Refleksi Pendidikan: Hak Istimewa Segelintir atau Kebutuhan Semua?
JAKARTA- Segenap Tanah Airpun mengucurkan air mata, begitu sangat teganya sang Provokator Pendidikan Kementerian Pendidikan Pendidikan Tinggi sudah mencela, apa arti dari sebuah pendidikan? Masyarakat menanyakan mengapa setiap Universitas Pasca Pemilihan Umum, seluruhnya segambreng, satu persatu mengumumkan kenaikan biaya Uang Kuliah Tunggal mereka, masyarakat bisa terima bahwa Golongan 1 kisaran 500.000 dan Golongan 2 1.000.000/1.500.000 , tapi apakah logis ketika menuju golongan 3? akan sangat melampau tinggi dari tahun lalu. Adapakah Direktorat Pendidikan Tinggi, telah acuh tak acuh terhadap Universitas dikarenakan setiap Universitas sudah di legalkan , diizinkan dan di perbolehkan untuk Perguruan Tinggi Negeri Berbadan Hukum yang dimana, fakta dilapangannya Universitas mencari pundi-pundi pemasukan untuk memajukan Universitas tersebut.

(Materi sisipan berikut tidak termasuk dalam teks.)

-- ==== Sys2Proof/Laws/Words.lean ====
section
/-! SUPPORT. The packed words and byte orders as arithmetic: STATUS, ENC_STATE, DEC_RESULT, host words of buffer bytes,
sequence octets (10_state R27, R30, R37, 20_memory R64, 43_shot R210, R213). -/

namespace Sys2Proof.Machine

variable {cfg : Config.Params}

/-- A concatenation as a number. -/
theorem append_toNat {m n : Nat} (a : BitVec m) (b : BitVec n) : (a ++ b).toNat = a.toNat * 2 ^ n + b.toNat := by
  rw [BitVec.toNat_append, Nat.shiftLeft_eq, Nat.mul_comm, ← Nat.two_pow_add_eq_or_of_lt b.isLt]

/-- STATUS as a number (10_state R27). -/
theorem statusWord_toNat (c : StatusCode) (l : Byte) : (statusWord c l).toNat = l.toNat * 256 + c.bits.toNat := by
  have h : (statusWord c l).toNat = (0#16 ++ l ++ 0#4 ++ c.bits : BitVec (16 + 8 + 4 + 4)).toNat := rfl
  rw [h, append_toNat, append_toNat, append_toNat]
  simp; omega

/-- ENC_STATE as a number (10_state R30). -/
theorem encStateWord_toNat (hp : cfg.wf = true) (e : EncodeSession cfg) :
    (encStateWord e).toNat = e.pcur.val * 65536 + e.bcur.val * 16 + e.phase.bits.toNat := by
  have h : (encStateWord e).toNat =
      (BitVec.ofNat 16 e.pcur.val ++ 0#9 ++ BitVec.ofNat 3 e.bcur.val ++ 0#2 ++ e.phase.bits :
        BitVec (16 + 9 + 3 + 2 + 2)).toNat := rfl
  rw [h, append_toNat, append_toNat, append_toNat, append_toNat]
  have := e.pcur.isLt
  have := paramsWf_iff.mp hp
  have := e.bcur.isLt
  simp at *; omega

/-- DEC_RESULT as a number (10_state R37). -/
theorem decResultWord_toNat (hp : cfg.wf = true) (d : DecodeOutcome cfg) :
    (decResultWord d).toNat = d.fresh.toNat * 2 ^ 24 + d.code.bits.toNat * 65536 + d.count.val := by
  have h : (decResultWord d).toNat =
      (0#7 ++ BitVec.ofBool d.fresh ++ 0#4 ++ d.code.bits ++ BitVec.ofNat 16 d.count.val :
        BitVec (7 + 1 + 4 + 4 + 16)).toNat := rfl
  rw [h, append_toNat, append_toNat, append_toNat, append_toNat]
  have := d.count.isLt
  have := paramsWf_iff.mp hp
  have := d.fresh.toNat_lt
  simp at *; omega

/-- Byte `j` of a host word as a number (20_memory R64). -/
theorem wordByte_toNat (v : Word) (j : Nat) : (wordByte v j).toNat = v.toNat / 2 ^ (8 * j) % 256 := by
  rw [wordByte, BitVec.extractLsb'_toNat, Nat.shiftRight_eq_div_pow]

/-- A host word of four bytes as a number (20_memory R64). -/
theorem wordOfBytes_toNat (b0 b1 b2 b3 : Byte) :
    (wordOfBytes b0 b1 b2 b3).toNat = b0.toNat + b1.toNat * 256 + b2.toNat * 65536 + b3.toNat * 16777216 := by
  have h : (wordOfBytes b0 b1 b2 b3).toNat = (b3 ++ b2 ++ b1 ++ b0 : BitVec (8 + 8 + 8 + 8)).toNat := rfl
  rw [h, append_toNat, append_toNat, append_toNat]; omega

/-- The bytes of a host word of four bytes (20_memory R64). -/
theorem wordByte_wordOfBytes (b0 b1 b2 b3 : Byte) (j : Nat) (h : j < 4) :
    wordByte (wordOfBytes b0 b1 b2 b3) j = [b0, b1, b2, b3][j]'(by simpa using h) := by
  apply BitVec.eq_of_toNat_eq
  rw [wordByte_toNat, wordOfBytes_toNat]
  have := b0.isLt; have := b1.isLt; have := b2.isLt; have := b3.isLt
  obtain rfl | rfl | rfl | rfl : j = 0 ∨ j = 1 ∨ j = 2 ∨ j = 3 := by omega
  all_goals simp only [List.getElem_cons_zero, List.getElem_cons_succ]; omega

/-- An octet of a sequence number as a number (30_encoding R109). -/
theorem seqByte_toNat (q : Word) (n : Nat) : (seqByte q n).toNat = q.toNat / 2 ^ (8 * n) % 256 := by
  rw [seqByte, BitVec.truncate_eq_setWidth, BitVec.toNat_setWidth, BitVec.toNat_and, BitVec.toNat_ushiftRight,
    Nat.shiftRight_eq_div_pow]
  show (_ &&& (2 ^ 8 - 1)) % 2 ^ 8 = _
  rw [Nat.and_two_pow_sub_one_eq_mod]; omega

/-- A sequence number of four octets as a number (43_shot R213). -/
theorem seqOfBytes_toNat (a b c d : Byte) :
    (seqOfBytes a b c d).toNat = a.toNat * 2 ^ 24 + b.toNat * 2 ^ 16 + c.toNat * 2 ^ 8 + d.toNat := by
  have ha := a.isLt
  have hb := b.isLt
  have hc := c.isLt
  have hd := d.isLt
  have hz : ∀ x : Byte, (x.zeroExtend 32).toNat = x.toNat := by
    intro x; have := x.isLt
    show (x.setWidth 32).toNat = _; rw [BitVec.toNat_setWidth]; omega
  have sh : ∀ (x : Byte) k, k ≤ 24 → (x.zeroExtend 32 <<< k).toNat = 2 ^ k * x.toNat := by
    intro x k hk
    have := x.isLt
    rw [BitVec.toNat_shiftLeft, hz, Nat.shiftLeft_eq, Nat.mul_comm, Nat.mod_eq_of_lt]
    calc 2 ^ k * x.toNat ≤ 2 ^ 24 * x.toNat := Nat.mul_le_mul_right _ (Nat.pow_le_pow_right (by omega) hk)
      _ < 2 ^ 32 := by omega
  unfold seqOfBytes
  rw [BitVec.toNat_or, BitVec.toNat_or, BitVec.toNat_or, sh a 24 (by omega), sh b 16 (by omega), sh c 8 (by omega), hz,
    ← Nat.two_pow_add_eq_or_of_lt (i := 24) (by omega),
    show 2 ^ 24 * a.toNat + 2 ^ 16 * b.toNat = 2 ^ 16 * (2 ^ 8 * a.toNat + b.toNat) by omega,
    ← Nat.two_pow_add_eq_or_of_lt (i := 16) (by omega),
    show 2 ^ 16 * (2 ^ 8 * a.toNat + b.toNat) + 2 ^ 8 * c.toNat =
      2 ^ 8 * (2 ^ 8 * (2 ^ 8 * a.toNat + b.toNat) + c.toNat) by omega,
    ← Nat.two_pow_add_eq_or_of_lt (i := 8) (by omega)]
  omega

/-- Byte `j` of word `k` of the words written at an address. -/
theorem Block.byteAt_setWords (s : Block cfg) (a : Nat) (ws : List Word) {k j : Nat} (hk : k < ws.length) (hj : j < 4) :
    (s.setWords a ws).byteAt (a + 4 * k + j) = wordByte ws[k] j := by
  have h1 := Block.wordAt_setWords s a ws hk
  rw [← h1]
  unfold Block.wordAt
  rw [wordByte_wordOfBytes _ _ _ _ _ hj]
  obtain rfl | rfl | rfl | rfl : j = 0 ∨ j = 1 ∨ j = 2 ∨ j = 3 := by omega
  all_goals rfl

/-- A result that counts elements of a buffer, read back. -/
theorem ofNat_toNat_of_lt {n : Nat} (h : n < 2 ^ 32) : (BitVec.ofNat 32 n).toNat = n := by
  rw [BitVec.toNat_ofNat]; omega

end Sys2Proof.Machine
end

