theorem witness_ShotClassifiedAtMostOnce :
    exec .shotClassify ⟨_, decoded [0x4C, 0x54, 0, 0, 0, 0, 5] 5⟩ =
        .next ⟨_, after .shotClassify (decoded [0x4C, 0x54, 0, 0, 0, 0, 5] 5)⟩ ∧
      ready.dec.fresh = false ∧ Instr.encode ≠ .decode ∧ exec .encode ⟨_, ready⟩ = .next ⟨_, after .encode ready⟩ :=
  ⟨exec_after _ _, rfl, by decide, exec_after _ _⟩

/-- The sender of the link, and a receiver that holds what it sent. -/
theorem witness_ShotLinkEndToEnd :
    let s2 := after .encode (args 7 128 (after .shotBuild ready))
    let r := (args 58 7 ready).setWords rxsymBase (s2.txsymList 58)
    (ready.Inv ∧ ready.ttValid = true ∧ ready.session.phase = .leader ∧ 58 ≤ (128 : Word).toNat ∧
        (128 : Word).toNat ≤ base.txsymMax) ∧
      r.ttValid = true ∧ r.tt = ready.tt ∧ r.arg0 = 58 ∧ 7 ≤ r.arg1.toNat ∧
      r.arg1.toNat ≤ base.destMax ∧ r.rxsymList 58 = s2.txsymList 58 := by
  refine ⟨⟨ready_inv, rfl, rfl, by decide, by decide⟩, by simp [args, ready], by simp [args],
    by simp [args], by simp [args], by simp [args], ?_⟩
  have h := Block.map_wordAt_setWords (args 58 7 ready) rxsymBase
    ((after .encode (args 7 128 (after .shotBuild ready))).txsymList 58)
  rw [Block.txsymList_length] at h
  exact h

theorem witness_LineTimeOfPayload :
    8 = (([0xAA, 0x00, 0x0F] : List Byte).flatMap fun b => (List.range 8).map b.getLsbD).count true ∧
      16 = (([0xAA, 0x00, 0x0F] : List Byte).flatMap fun b => (List.range 8).map b.getLsbD).count false := by decide

theorem witness_StepKeepsInvariant :
    (waits [.write 4 0x0000 0x00000004] ready).Inv ∧
      step ⟨_, waits [.write 4 0x0000 0x00000004] ready⟩ = .next ⟨_, after .shotBuild ready⟩ := ⟨by decide, rfl⟩

/-- An instance with parameters of its own. -/
theorem witness_ResetHasInvariant :
    ({ txsymMax := 64, durW := 12, payloadMax := 64 } : Config.Params).wf = true := by decide

theorem witness_ParametersKeepTheirValues :
    step ⟨_, waits [.powerOn] ready⟩ = .next ⟨_, ready.powerOnReset⟩ := rfl

theorem witness_OnlyShotBuildMovesSeqTx :
    step ⟨_, waits [.write 4 0x0000 0x00000004] ready⟩ = .next ⟨_, after .shotBuild ready⟩ ∧
      (after .shotBuild ready).seqTx ≠ ready.seqTx := ⟨rfl, by decide⟩

theorem witness_OnlyHitMovesSeqNext :
    let s := decoded [0x4C, 0x54, 0, 0, 0, 0, 5] 5
    step ⟨_, waits [.write 4 0x0000 0x00000005] s⟩ = .next ⟨_, after .shotClassify s⟩ ∧
      (after .shotClassify s).seqNext ≠ s.seqNext := ⟨rfl, by decide⟩

theorem witness_LegalHostNeverFaults :
    (waits [.write 4 0x0004 9, .read 4 0x21FC, .powerOn] ready).hostIsLegal = true := by decide

theorem witness_PseudoInstructionsRun : ready.queue = [] := rfl

/-- The shortest and the longest lists. -/
theorem witness_LoadStatementsFillBuffers :
    base.wf = true ∧ ready.queue = [] ∧ (Stmt.loadpay [1]).wf base = true ∧
      (Stmt.loadpay (List.replicate 256 1)).wf base = true ∧ (Stmt.loadrx [1]).wf base = true ∧
      (Stmt.loadrx (List.replicate 128 1)).wf base = true := by
  refine ⟨rfl, rfl, rfl, ?_, rfl, ?_⟩ <;> (unfold Stmt.wf; simp only [List.length_replicate]; rfl)

end Sys2Proof.Machine.Tests
end

section
/-! The parameters of the instance (00_scope R8, 10_state R41, log 6): the values the machine resets with, and that
they stay. -/

namespace Sys2Proof.Machine

/-- Reset builds an instance with the parameters it is given (log 6). -/
@[simp] theorem State.resetWith_params (cfg : Config.Params) : (State.resetWith cfg).params = cfg := rfl

/-- The machine of the spec is the instance of the defaults (00_scope R8). -/
@[simp] theorem State.reset_params : State.reset.params = {} := State.resetWith_params {}

/-- Settles O54: at reset the parameters are the defaults of the record, whose values R8 gives, and a step keeps them
because every command and every access served does (`step_params`). -/
theorem parametersKeepTheirValues : Obligations.ParametersKeepTheirValues := by
  refine ⟨?defaults, ?durMax, ?kept⟩
  case defaults => simp
  case durMax => simp [Config.Params.durMax]
  case kept =>
    intro s t hs
    exact step_params hs

end Sys2Proof.Machine
end

section
/-! The invariant of the block (10_state R32, R34, R37, 20_memory R62): reset has it and every step keeps it. -/

namespace Sys2Proof.Machine

variable {cfg : Config.Params}

/-! ### What the invariant does not read -/

section
variable (s : Block cfg)

/-- The write-back of a command touches no piece of the invariant (30_encoding R94). -/
theorem Block.inv_finish (op : Byte) (c : StatusCode) (r0 r1 : Word) : (s.finish op c r0 r1).Inv ↔ s.Inv := Iff.rfl

theorem Block.inv_raise (op : Byte) (e : StatusCode) : (s.raise op e).Inv ↔ s.Inv := Iff.rfl

theorem Block.inv_illegalCommand (w : Word) : (s.illegalCommand w).Inv ↔ s.Inv := Iff.rfl

theorem Block.inv_withQueue (q : List HostAccess) : { s with queue := q }.Inv ↔ s.Inv := Iff.rfl

theorem Block.inv_withHostData (d : Option Word) : { s with hostData := d }.Inv ↔ s.Inv := Iff.rfl

theorem Block.inv_withSeqTx (q : Word) : { s with seqTx := q }.Inv ↔ s.Inv := Iff.rfl

/-- The registers a host can write are the operands, which the invariant does not read (10_state R23, R24). -/
theorem Block.inv_writeReg (r : Reg) (v : Word) : (s.writeReg r v).Inv ↔ s.Inv := by
  cases r <;> exact Iff.rfl

end

/-! ### Buffers -/

section
variable {s : Block cfg}

/-- A word the host writes to a buffer keeps the invariant (20_memory R62). -/
theorem Block.inv_setWord (hs : s.Inv) {a : Nat} (v : Word) (h4 : a % 4 = 0) (ha : isBufferAddr cfg a = true) :
    (s.setWord a v).Inv := by
  obtain ⟨hp, htable, hsession, hdec, hwf, hall⟩ := hs
  refine ⟨hp, ?_, ?_, ?_, Block.wf_setWord a v hwf, Block.all_setWord v (isBufferAddr_word hp h4 ha) hall⟩
  all_goals simpa only [Block.tableInv, Block.sessionInv, Block.decInv, Block.setWord_ttValid, Block.setWord_tt,
    Block.setWord_cfgRes, Block.setWord_cfgMargin, Block.setWord_session, Block.setWord_dec]
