-- ==== Sys2Proof/Machine/Dispatch.lean ====
section
/-! DEFINITION. The step that takes a decoded command: one arm per command of 30_encoding.md R91. -/

namespace Sys2Proof.Machine

def exec (i : Instr) (s : State) : Host.Outcome State Fault Refusal :=
  match i with
  | .init L => Sys2Proof.Machine.execInit L s
  | .reset L => Sys2Proof.Machine.execReset L s
  | .generate n => Sys2Proof.Machine.execGenerate n s
  | .addEntropy e => Sys2Proof.Machine.execAddEntropy e s

end Sys2Proof.Machine
end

Setiap kampus tergerak untuk mencari pundi-pundi selain Uang Kuliah Tunggal, tapi apakah mungkin itu bisa terjadi dalam hal instan? Oh tidak, hal itu akan membutuhkan waktu yang lama, cara yang terinstan adalah menaikan Uang Kuliah Tunggal PerMahasiswa yang ingin masuk kedalam dunia Pendidikan Tinggi. Cara yang mudah bukan? setiap orang tua, menginginkan anak untuk masuk ke dalam perguruan tinggi, kenapa? karena Rekuitmen Pekerjaan itu mulai Kualifikasinya adalah Strata 1/S1 Minimal, lalu setiap kebutuhan selalu dimulai dari Strata 1, bagaimana orang tua tidak sangat menginginkan si anak untuk melanjutkan pendidikan? selain itu, merubah nasib adalah alasan terkuat bagi setiap orang tua akan bagaimana caranya membiayai si anak untuk berkembang ke hal yang lebih baik lagi. Sekalipun itu membiayainya dengan cara berhutang kepada siapapun agar sianak bisa mencicipi pendidikan tinggi.
Lalu dengan mudahnya perwakilan Dirjen Pendidikan Tinggi, membuat itu sebagai pilihan bukan wajib. padahal setiap Kualifikasi pekerjaan itu hampir rata-rata ditemukan, membutuhkan Kualifikasi S1. yaah, kita semakin jelas ramainya kenaikan Uang Kuliah Tunggal tidak bisa dibendung oleh Pemerintah Pusat itu sendiri, makin lama semakin lebar peluang pundi-pundi keuangan itu. Dan jika harus digratiskan, saya percaya dan tidak percaya, karena belum mengalaminya, akan tetapi jika ada peluang membuat Kebijakan yang mengratiskan Pembiayaannya akan tetapi didukung pembiayaan lain untuk pemenuhan kebutuhan Riset, Perawatan gedung fasilitas dan lain hal, sebagian Masyarakat akan sangat terbantu, dan sebagian lagi, akan cukup meremehkan karena Kuliah itu gratis dan tidak berbayar.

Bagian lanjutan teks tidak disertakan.